Cop Shoot Cop formed out of the ashes of noisemasters Dig Dat Hole and exceedingly confrontational junk-blues potentates Black Snakes (a band that counted among its members transgressive filmmaker Richard Kern). The quartet wasted no time establishing a reputation for sonic fuckery through use of sheet-metal percussion and guitar disavowal (Ashley and Jack Natz both play bass, with the former taking credit for “high end” version of the instrument). The early self-released EPs move with a decidedly mechanical grind, but sidestep industrial pigeonholing thanks to the inventive found-sound sampling of “Cripple” Jim Filer. The wall-of-noise sampling, odd stuttered timings and belligerent anti-structures illustrate a conceptual ambition underscored by such psychotic psychedelic sound collages as “Disconnected 666,” somewhat less structurally/sonically intricate than Pere Ubu’s “Sentimental Journey” but drawn from the same dark core of industrial paranoia. Harking back in some ways to the days of New York no wave, Cop Shoot Cop score three toes idiot, seven toes savant on Piece Man — an improvement over Headkick Facsimile‘s ratio of five to five.
Consumer Revolt (which disappeared almost instantly after its initial release on a flimsy Long Island indie) finds Ashley formulating a barbed, whipsmart perspective on American society, accented by fractured backing tracks that always manage to fall away when the frontman is about to deliver his punchline. Black humor beats black metal any day.
Passing judgments like “Injustice is never an accident/Repression is only a state of mind” (“Traitor/Martyr”) on the shapely, song-strong White Noise suggest that there is a moral gyroscope to all this. Still, Ashley saves his best lines for the usual topics: “Corporate Protopop” (foreshadowing an obsession that would get further consideration on the next release) promises “Your needs are our main concern” and urges consumers to “nurture your desires…cultivate your desires…let them grow and flower into the blossom that is greed.”

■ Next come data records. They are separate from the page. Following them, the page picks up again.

/-- The shell check of FLEN and FENC asks what R112 asks, at the capacities of `exec`. -/
theorem lengthTooBig_flen_iff : LengthTooBig s .flen ↔ (csTooLong Config.core s || pwTooLong Config.core s) = true := by
  simp only [csTooLong, pwTooLong, Bool.or_eq_true, Bool.and_eq_true, decide_eq_true_eq]

theorem csValid_iff : s.csValid = true ↔ CallsignOk s := by
  simp only [State.csValid, Bool.and_eq_true, decide_eq_true_eq]

theorem not_lengthTooBig_of_fcpLengthsOk (h : FcpLengthsOk s) : ¬ LengthTooBig s .flen := by
  obtain ⟨hcs, hpw⟩ := h
  rintro (⟨hp, hlt⟩ | ⟨hp, hlt⟩)
  · exact absurd hlt (Nat.not_lt.2 (hcs hp))
  · exact absurd hlt (Nat.not_lt.2 (hpw hp))

theorem exec_flen_of_lengthTooBig (h : LengthTooBig s .flen) : exec .flen s = .next (s.faulted .badLength) :=
  if_pos (lengthTooBig_flen_iff.1 h)

theorem exec_flen_of_not_callsignOk (h : ¬ LengthTooBig s .flen) (hc : ¬ CallsignOk s) :
    exec .flen s = .next (s.finish .ok false (errCode .callsignInvalid)) := by
  rcases flenWith_cases Config.core s with ⟨hl, -⟩ | ⟨-, -, hs⟩ | ⟨-, hv, -⟩
  · exact absurd (lengthTooBig_flen_iff.2 hl) h
  · exact hs
  · exact absurd (csValid_iff.1 hv) hc

theorem exec_flen_of_callsignOk (h : ¬ LengthTooBig s .flen) (hc : CallsignOk s) :
    exec .flen s = .next (s.finish .ok false (BitVec.ofNat 16 (frameLength s.c s.n s.p s.pwP))) := by
  rcases flenWith_cases Config.core s with ⟨hl, -⟩ | ⟨-, hv, -⟩ | ⟨-, -, hs⟩
  · exact absurd (lengthTooBig_flen_iff.2 hl) h
  · exact absurd (csValid_iff.2 hc) (Bool.eq_false_iff.1 hv)
  · exact hs

/-- RESULT's 16 bits hold every frame length FLEN computes. -/
theorem frameLength_toNat (h : ¬ LengthTooBig s .flen) (hc : CallsignOk s) :
    (BitVec.ofNat 16 (frameLength s.c s.n s.p s.pwP)).toNat = frameLength s.c s.n s.p s.pwP := by
  have hle := frameLength_le (Bool.eq_false_iff.2 (mt lengthTooBig_flen_iff.2 h)) (csValid_iff.2 hc)
  exact Nat.mod_eq_of_lt (by omega)

end Flen

/-- Where FENC succeeds its checks passed, and FRLEN is the length of R109 with the path test `enc_path` in the place of PW_P. -/
theorem fencWith_success {C : Config} {s t : State} (h : fencWith C s = .next t) (hst : t.status = 0x0001#16)
    (hres : t.result = 0) : (csTooLong C s || pwTooLong C s) = false ∧ s.csValid = true ∧
      t.frlen = BitVec.ofNat 16 (frameLength s.c s.n s.p s.encPath) := by
  rcases fencWith_next h with rfl | ⟨e, rfl⟩ | ⟨hl, hl', hv, -, cs, hcs, h⟩
  · exact absurd hst (statusOfFault_ne_ok _)
  · exact absurd hres (errCode_ne_zero e)
  obtain ⟨hcs, -⟩ := Mem.readRun_eq_ok.1 hcs
  refine ⟨Bool.or_eq_false_iff.2 ⟨hl, hl'⟩, hv, ?_⟩
  rcases h with ⟨hp, -, pw, od, key, hpw, hod, -, h⟩ | ⟨hp, hn, od, hod, h⟩ | ⟨hp, hn, h⟩
  all_goals
    cases h
    refine congrArg (BitVec.ofNat 16) ?_
    rw [hp]
  · obtain ⟨hpw, -⟩ := Mem.readRun_eq_ok.1 hpw
    obtain ⟨hod, -⟩ := Mem.readRun_eq_ok.1 hod
    simp only [frameLength_true, secPlain, List.length_append, List.length_cons, enc_length, drawn_length]
    omega
  · obtain ⟨hod, -⟩ := Mem.readRun_eq_ok.1 hod
    simp only [frameLength_false, if_pos hn, List.length_append, List.length_cons]
    omega
  · simp only [frameLength_false, hn, Nat.lt_irrefl, if_false, List.length_append, List.length_cons, List.length_nil, hcs]

/-- Settles O11: the three cases of FLEN, each with its STATUS word and code written out. -/
theorem flenRule : Obligations.FlenRule := by
  intro s
  refine ⟨fun h => ?_, fun h hc => ?_, fun h hc => ?_⟩
  · rw [exec_flen_of_lengthTooBig h, State.faulted, statusOfFault_badLength]
  · rw [exec_flen_of_not_callsignOk h hc, State.finish, statusOf_ok, errCode_callsignInvalid]
  · rw [exec_flen_of_callsignOk h hc, State.finish, statusOf_ok]
    rfl

/-- Settles O12: what is counted after `c + 1` is `1 + n + p` bytes and the padding that completes their last block. -/
theorem flenCountsWholeBlocks : Obligations.FlenCountsWholeBlocks := by
  intro s hl hc hp
  have hl := not_lengthTooBig_of_fcpLengthsOk hl
  have hsection : frameLength s.c s.n s.p s.pwP - s.c - 1 = 1 + s.n + s.p + padlen s.n s.p := by
    rw [hp, frameLength_true]
    omega
  refine ⟨_, exec_flen_of_callsignOk hl hc, ?_⟩
  rw [State.finish_result, frameLength_toNat hl hc, hsection]
  have hpad := padlen_spec s.n s.p
  omega

/-- Settles O23: both lengths are R109's, FLEN's for PW_P and FENC's for `enc_path`. The two tests agree when KEY_P = PW_P; when
PW_P = 1 and KEY_P = 0 FLEN counts a password FENC does not store. -/
theorem flenAgreesWithFenc : Obligations.FlenAgreesWithFenc := by
  intro s t h hst hres
  obtain ⟨hl, hv, hfr⟩ := fencWith_success h hst hres
  have hbig : ¬ LengthTooBig s .flen := mt lengthTooBig_flen_iff.1 (Bool.eq_false_iff.1 hl)
  have hc := csValid_iff.1 hv
  refine ⟨_, exec_flen_of_callsignOk hbig hc, statusOf_ok, fun hkp => ?_, fun hp hk heq => ?_⟩
  · have hpath : s.encPath = s.pwP := by rw [State.encPath, hkp, Bool.and_self]
    rw [hfr, hpath, State.finish_result]
  · have hpath : s.encPath = false := by rw [State.encPath, hk, Bool.false_and]
    have hlt := frameLength_false_lt_true s.c s.n s.p
    have hle := hp ▸ frameLength_le hl hv
    rw [State.finish_result, hfr, hpath, hp] at heq
    have hmod : frameLength s.c s.n s.p true % 65536 = frameLength s.c s.n s.p false % 65536 := congrArg BitVec.toNat heq
    omega
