-- ==== Sys2Proof/Syntax.lean ====
section
/-! DEFINITION. The syntax of the Velah V4: one constructor of `Instr` per row of spec/opcode_table.json, the words
of the five streams first, then the steps that are no words (95_what_each_step_holds.md).

Register numbers are bounded naturals, immediates are bit vectors of their field's width. The hint field changes no
result (03 R90) and is no part of an instruction. -/

namespace Sys2Proof

/-- A scalar register s0–s63 (01 R8). -/
abbrev SReg := Fin 64
/-- A predicate q0–q7 (01 R8). -/
abbrev QReg := Fin 8
/-- A word register w0–w15 (01 R8). -/
abbrev WNo := Fin 16
/-- An address register a0–a15 (01 R8). -/
abbrev ANo := Fin 16
/-- A vector register v0–v31 (01 R8). -/
abbrev VNo := Fin 32
/-- A mask register m0–m7 (01 R8). -/
abbrev MNo := Fin 8
/-- A cask ck0–ck63 (01 R8). -/
abbrev CkNo := Fin 64
/-- An ordering class 0–15 (03 R97). -/
abbrev Cls := Fin 16
/-- The 8-bit stall-bound field as encoded (03 R99). -/
abbrev Stall := Fin 256

/-- The run of classes of an acquire or a release, LO to HI (03 R98). -/
structure Orng where
  lo : Fin 16
  hi : Fin 16
  deriving DecidableEq, Repr

/-- A tile operand: a tile register or a tile queue (03 R102). -/
inductive TileRef where
  | tile (t : Fin 32)
  | queue (q : Fin 8)
  deriving DecidableEq, Repr

/-- The type codes of 03 R104. -/
inductive Ty where
  | f32 | f16 | bf16 | e4m3 | e5m2 | t8 | e2m1 | i32 | i16 | i8
  deriving DecidableEq, Repr

/-- The rounding field of 03 R111. -/
inductive Rm where
  | dyn | rne | rtz | rup | rdn | sr
  deriving DecidableEq, Repr

/-- The operand formats of a matrix pass (03 R115). -/
inductive Fmt where
  | bf16 | e4m3 | e5m2 | t8 | int8 | mxfp4 | mxfp8
  deriving DecidableEq, Repr

/-- The count of an A, V, M or X loop word: CW = 0 or CW = 1 (06 R191, 07 R224, 08 R251, 09 R282). -/
inductive LoopCount where
  | imm (n : BitVec 20)
  | word (w : WNo) (stall : Stall)
  deriving DecidableEq, Repr

/-- A domain set in the DSET layout (03 R100). -/
structure DSet where
  dind : BitVec 7
  sp : Option (Fin 16 × Fin 16)
  ac : Option (Fin 8 × Fin 8)
  deriving DecidableEq, Repr

/-- The fields of an affine tile word, layout AT (03 R108, 06 R183); `rows` and `rbytes` as encoded, minus one. -/
structure AT where
  cls : Cls
  tile : TileRef
  ab : ANo
  stride : ANo
  rows : Fin 32
  rbytes : Fin 4096
  keep : Bool
  off : BitVec 8
  stall : Stall
  deriving DecidableEq, Repr

/-- The fields of an indexed tile word, layout AX (03 R108, 06 R188); `count` as encoded, minus one. -/
structure AX where
  cls : Cls
  tile : TileRef
  ab : ANo
  idx : TileRef
  esz : Fin 4
  count : Fin 1024
  keep : Bool
  stall : Stall
  deriving DecidableEq, Repr

/-- The fields of a copy word, layout XD (03 R116); `cask` is present when CKE = 1, `coord` when CV = 1. -/
structure XD where
  cls : Cls
  cask : Option CkNo
  fill : Bool
  queue : Fin 8
  desc : Fin 32768
  coord : Option (BitVec 10)
  stall : Stall
  deriving DecidableEq, Repr

/-- The source of VMOV (07 R218). -/
inductive VSrc where
  | reg (v : VNo) | vw | col | row | die | ctx
  deriving DecidableEq, Repr

/-- The trip count of MSET (08 R235). -/
inductive Trip where
  | imm (n : BitVec 20)
  | word (w : WNo) (stall : Stall)
  deriving DecidableEq, Repr

/-- The destination of MDRAIN (08 R247). -/
inductive DrainDst where
  | spad (addr : BitVec 21)
  | tile (t : TileRef) (stall : Stall)
  deriving DecidableEq, Repr

/-- The operands of MSRC (08 R237). -/
structure MSrc where
  apos : Fin 4
  amc : Bool
  abase : BitVec 21
  bpos : Fin 4
  bmc : Bool
  bbase : BitVec 21
  deriving DecidableEq, Repr

/-- The kinds of relocation, by the type in bits 31:0 of its info; `other` is an unassigned type (22 R468). -/
inductive RelocKind where
  | coord10 | arena18 | abs64 | varent
  | other (type : Nat)
  deriving DecidableEq, Repr

/-- One relocation: its kind, the byte offset it rewrites, the address of its symbol and its addend (22 R468). -/
structure Reloc where
  kind : RelocKind
  offset : Nat
  symbol : Nat
  addend : Int
  deriving DecidableEq, Repr

/-- Copy `variant` of a kernel as the loader is to place it, its rectangle the one to try first (22 R466, R469, R470): its context, arena address, bytes, relocations,
shape (rows and columns minus one), rectangle, the offset of its C entry and the kernel's USEMASK; its C words end at
byte `cend`, and from byte `xstart` on its words are X words. -/
structure CodeCopy where
  ctx : Nat
  variant : Nat
  base : Nat
  bytes : List Byte
  cend : Nat
  xstart : Nat
  relocs : List Reloc
  rows : Nat
  cols : Nat
  row0 : Nat
  wcol : Nat
  centry : Nat
  use : BitVec 24
  deriving DecidableEq, Repr

/-- The fields of an ELF64 file's header that the loader checks (22 R465). -/
structure ElfHeader where
  fileClass : Nat
  data : Nat
  osabi : Nat
  type : Nat
  machine : Nat
  flags : Nat
  deriving DecidableEq, Repr

/-- A data section: the virtual address that system software chooses for it, the entries of tables at addresses of HBM that map it
there, its alignment, its bytes, the offsets of its `.launch` records and its relocations (02 R85, 22 R466, R469). -/
structure DataSection where
  va : Nat
  maps : List (Nat × Dword)
  align : Nat
  bytes : List Byte
  records : List Nat
  relocs : List Reloc
  deriving DecidableEq, Repr

/-- A code object as the loader reads it: its header, the contexts that its data sections are for beside those of its copies, the
copies of its kernels and its data sections (22 R465, R466, R469). -/
structure CodeImage where
  header : ElfHeader
  ctxs : List Nat
  copies : List CodeCopy
  data : List DataSection
  deriving DecidableEq, Repr

/-- What system software sets when it creates a job and its context (14 R338, 01 R18, 17 R394, 19 R441). -/
structure JobSpec where
  job : Nat
  ctx : Nat
  system : Bool
  codebase : Dword
  codebound : Dword
  trapvec : Dword
  ptroot : Dword
  savebase : Dword
  logbase : Dword
  frqbase : Dword
  deriving DecidableEq, Repr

In characteristic fashion, Suck City steamrolls anyone who’d cry “major-label sellout” by shamelessly presenting the four-song EP as just that: A sleeve line even suggests that buyers should “file under ’90s nostalgia.” Although most of the material is subdued, almost funereal, the title track swings with an exaggerated swagger as Ashley unravels a self-mocking, post-“Truckin’ ” bio (“We’ll be history by 34 / There’s always the reunion tour…suck city, here we come”) that should put the tired genre to rest once and for all. The ensuing Ask Questions Later maintains that acrimony, wrapping Ashley’s ever-virulent neo-anarchist rhetoric (which proves particularly potent on “$10 Bill” and “Got No Soul”) in elaborate arrangements that employ a three-man horn section keyed by trombonist David Ouimet.

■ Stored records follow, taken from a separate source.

-- ==== Sys2Proof/Decode.lean ====
section
/-! DEFINITION. The decoder, total on the bits of a word, rejecting by name; after it the encoder, written from the
same tables of spec/03. Bits are numbered from the least significant bit of the word; hint bits are ignored (R90). -/

namespace Sys2Proof

/-- Why a word is not an instruction (03 R91). `reserved` carries the instruction that the other bits name, so that
the checks that come before *reserved field nonzero* can be made (03 R92). -/
inductive Reject where
  | illegal
  | reserved (i : Instr)
  deriving DecidableEq, Repr

/-- The `k` bits of `w` from bit `lo` on. -/
def bits (w lo k : Nat) : Nat := w / 2 ^ lo % 2 ^ k

/-- A register number read from bit `lo` on. -/
def rn {n : Nat} [NeZero n] (w lo : Nat) : Fin n := Fin.ofNat n (w / 2 ^ lo)

/-- An immediate read from bit `lo` on. -/
def rb {n : Nat} (w lo : Nat) : BitVec n := BitVec.ofNat n (w / 2 ^ lo)

/-- One bit. -/
def flag (w lo : Nat) : Bool := decide (w / 2 ^ lo % 2 = 1)

/-- The number of a bit. -/
def bit (b : Bool) : Nat := if b then 1 else 0

/-- The instruction, unless a reserved bit is set (03 R91). -/
def done (rsv : Nat) (i : Instr) : Except Reject Instr := if rsv = 0 then .ok i else .error (.reserved i)

/-- The limits of a field (03 R91). -/
def check (ok : Bool) (r : Except Reject Instr) : Except Reject Instr := if ok then r else .error .illegal

/-- The type of a V word, from TY (03 R104, R112). -/
def withTy (w : Nat) (allowed : Ty → Bool) (k : Ty → Except Reject Instr) : Except Reject Instr :=
  match Ty.ofCode (bits w 54 4) with
  | some ty => check (allowed ty) (k ty)
  | none => .error .illegal

/-- The rounding field of a V word: semantic in a word with a floating-point result, where `sr` is refused (VCVT
reads its own), reserved in every other (03 R111). -/
def withRm (w : Nat) (fp : Bool) (k : Rm → Nat → Except Reject Instr) : Except Reject Instr :=
  if fp then
    match Rm.ofCode (bits w 48 3) with
    | some rm => check (decide (rm ≠ .sr)) (k rm 0)
    | none => .error .illegal
  else k .dyn (bits w 48 3)

/-- A TOP field at bit `lo` (03 R102). -/
def readTop (w lo : Nat) : TileRef := if flag w (lo + 5) then .queue (rn w lo) else .tile (rn w lo)

/-- The reserved bits TOP[4:3] of a queue operand (03 R102). -/
def topRsv (w lo : Nat) : Nat := if flag w (lo + 5) then bits w (lo + 3) 2 else 0

/-- The DSET field at bits 25:3 (03 R100). -/
def readDSet (w : Nat) : DSet where
  dind := rb w 19
  sp := if flag w 18 then some (rn w 14, rn w 10) else none
  ac := if flag w 9 then some (rn w 6, rn w 3) else none

/-- The limits of DSET (03 R100). -/
def dsetOk (w : Nat) : Bool :=
  (!flag w 18 || decide (bits w 14 4 ≤ bits w 10 4)) && (!flag w 9 || decide (bits w 6 3 ≤ bits w 3 3))

/-- The reserved bits of DSET (03 R100). -/
def dsetRsv (w : Nat) : Nat := (if flag w 18 then 0 else bits w 10 8) + (if flag w 9 then 0 else bits w 3 6)

/-- The engine of CLKDIV (03 R107). -/
def engineOf : Nat → Option Engine
  | 0 => some .c
  | 1 => some .a
  | 2 => some .v
  | 3 => some .m
  | 4 => some .x
  | _ => none

/-- Body layout AT with CLS (03 R108). -/
def readAT (w : Nat) : AT where
  cls := rn w 54
  tile := readTop w 42
  ab := rn w 38
  stride := rn w 34
  rows := rn w 29
  rbytes := rn w 17
  keep := flag w 16
  off := rb w 8
  stall := rn w 0

/-- The limit of AT (03 R108). -/
def atOk (w : Nat) : Bool := decide ((bits w 29 5 + 1) * (bits w 17 12 + 1) ≤ 4096)

/-- Body layout AX with CLS (03 R108). -/
def readAX (w : Nat) : AX where
  cls := rn w 54
  tile := readTop w 42
  ab := rn w 38
  idx := readTop w 32
  esz := rn w 30
  count := rn w 20
  keep := flag w 19
  stall := rn w 0

/-- The limit of AX (03 R108). -/
def axOk (w : Nat) : Bool := decide ((bits w 20 10 + 1) * 2 ^ bits w 30 2 ≤ 4096)

/-- The count of a loop word of layout AL, XL or MLOOP (03 R108, R114). -/
def readCount (w cw cnt wl stall : Nat) : LoopCount :=
  if flag w cw then .word (rn w wl) (rn w stall) else .imm (rb w cnt)

/-- Its reserved bits: the rest of COUNT with CW = 1, STALL with CW = 0 (03 R99, R108). -/
def countRsv (w cw cnt cn wl stall : Nat) : Nat :=
  if flag w cw then bits w (wl + 4) (cnt + cn - wl - 4) else bits w stall 8

/-- The count of VLOOP, which has 17 bits and no STALL field (07 R224). -/
def readVCount (w : Nat) : LoopCount :=
  if flag w 29 then .word (rn w 12) 255 else .imm (BitVec.ofNat 20 (bits w 12 17))

/-- The reserved bits of VLOOP's count (07 R224). -/
def vcountRsv (w : Nat) : Nat := if flag w 29 then bits w 16 13 else 0

/-- The trip count of MSET (08 R235). -/
def readTrip (w : Nat) : Trip := if flag w 12 then .word (rn w 85) (rn w 108) else .imm (rb w 85)

/-- The reserved bits of MSET's trip count (08 R235). -/
def tripRsv (w : Nat) : Nat := if flag w 12 then bits w 89 16 else bits w 108 8

/-- The body of MSRC (03 R114). -/
def readMSrc (w : Nat) : MSrc where
  apos := rn w 0
  amc := flag w 2
  abase := rb w 3
  bpos := rn w 24
  bmc := flag w 26
  bbase := rb w 27

/-- Body layout XD with CLS (03 R116). -/
def readXD (w : Nat) : XD where
  cls := rn w 54
  cask := if flag w 41 then some (rn w 42) else none
  fill := flag w 40
  queue := rn w 37
  desc := rn w 22
  coord := if flag w 11 then some (rb w 12) else none
  stall := rn w 0

/-- The fields OOB, CV and CKE that a copy word accepts (09 R261). -/
def xdOk (w : Nat) (oob cv cke : Bool) : Bool := (!flag w 40 || oob) && (!flag w 11 || cv) && (!flag w 41 || cke)

/-- The reserved bits of XD (03 R116). -/
def xdRsv (w : Nat) : Nat := (if flag w 41 then 0 else bits w 42 6) + (if flag w 11 then 0 else bits w 12 10)

/-- VCVT: the pairs, `.mx`, `.ns` and the rounding field (07 R208, R209). A reserved field that holds `sr` is refused
as such where the destination is no narrower than its source (07 R199, log 40). -/
def decodeVcvt (w : Nat) : Except Reject Instr :=
  match Ty.ofCode (bits w 54 4), Ty.ofCode (bits w 18 4) with
  | some dst, some src =>
    match cvtRm dst src (flag w 17) with
    | none => .error .illegal
    | some use =>
      check (!flag w 22 || nsOk dst (flag w 17)) <|
      let rsv := bits w 27 5 + bits w 23 4 + bits w 0 17
      match use with
      | .reserved =>
        check (decide (bits w 48 3 ≠ 5 ∨ dst ≠ .i32)) <|
        done (rsv + bits w 48 3) (.vcvt dst src (flag w 17) (flag w 22) (rn w 51) .dyn (rn w 43) (rn w 38))
      | _ =>
        match Rm.ofCode (bits w 48 3) with
        | none => .error .illegal
        | some rm =>
          check (decide (rm ≠ .sr ∨ use = .withSr)) <|
          done rsv (.vcvt dst src (flag w 17) (flag w 22) (rn w 51) rm (rn w 43) (rn w 38))
  | _, _ => .error .illegal

/-- VMOV: its sources (07 R218). -/
def decodeVmov (w : Nat) : Except Reject Instr :=
  let rsv := bits w 54 4 + bits w 48 3 + bits w 22 10 + bits w 0 18
  let other := fun s => done (rsv + bits w 38 5) (.vmov (rn w 51) (rn w 43) s)
  match bits w 18 4 with
  | 0 => done rsv (.vmov (rn w 51) (rn w 43) (.reg (rn w 38)))
  | 1 => other .vw
  | 2 => other .col
  | 3 => other .row
  | 4 => other .die
  | 5 => other .ctx
  | _ => .error .illegal

/-- MFMT: its pairs (03 R115). -/
def decodeMfmt (w : Nat) : Except Reject Instr :=
  match Fmt.ofCode (bits w 0 3), Fmt.ofCode (bits w 3 3) with
  | some fa, some fb => check (fmtPair fa fb) (done (bits w 6 110) (.mfmt fa fb))
  | _, _ => .error .illegal

/-- MDRAIN: its formats, rounding and limits (08 R247). -/
def decodeMdrain (w : Nat) : Except Reject Instr :=
  match Ty.ofCode (bits w 37 4) with
  | none => .error .illegal
  | some fmt =>
    let dst : DrainDst := if flag w 15 then .tile (readTop w 16) (rn w 108) else .spad (rb w 16)
    let rsv := bits w 44 64 + (if flag w 15 then topRsv w 16 + bits w 22 15 else bits w 108 8)
    check (mdrainOk fmt (rn w 5) (rn w 10) dst) <|
    if fmt.int then done (rsv + bits w 41 3) (.mdrain (rn w 0) (rn w 5) (rn w 10) dst fmt .dyn)
    else
      match Rm.ofCode (bits w 41 3) with
      | none => .error .illegal
      | some rm => done rsv (.mdrain (rn w 0) (rn w 5) (rn w 10) dst fmt rm)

For Release, the band broke with (or caved in to) tradition by adding a guitarist, Steve McMillen, even though the still-bass-heavy sound of songs like “Interference” and the Mancini-on-methadone “Last Legs” indicates they don’t seem to have found a lot for him to do. Nevertheless, the crisper overall sound and scrupulous inclusion of previously superfluous frills like easy hooks and singalong choruses (“It Only Hurts When I Breathe” strives oh-so-hard for anthemic status) paint a picture of a band sneaking surreptitiously toward the mainstream.
After playing in a nascent version of Cop Shoot Cop, David Ouimet formed Motherhead Bug, a purposefully disconcerting industrial orchestra. On Zambodia, the free-flowing aggregation appears as a nine-piece, with three drummers, two string players and a horn trio carving out rough-hewn noisebursts. The instrumentation and Ouimet’s theatrical vocals lend a decadent grandeur to Weill-esque numbers like “Demon Erection” and “My Sweet Milstar.” It may be burlesque, but it’s still pretty scary stuff.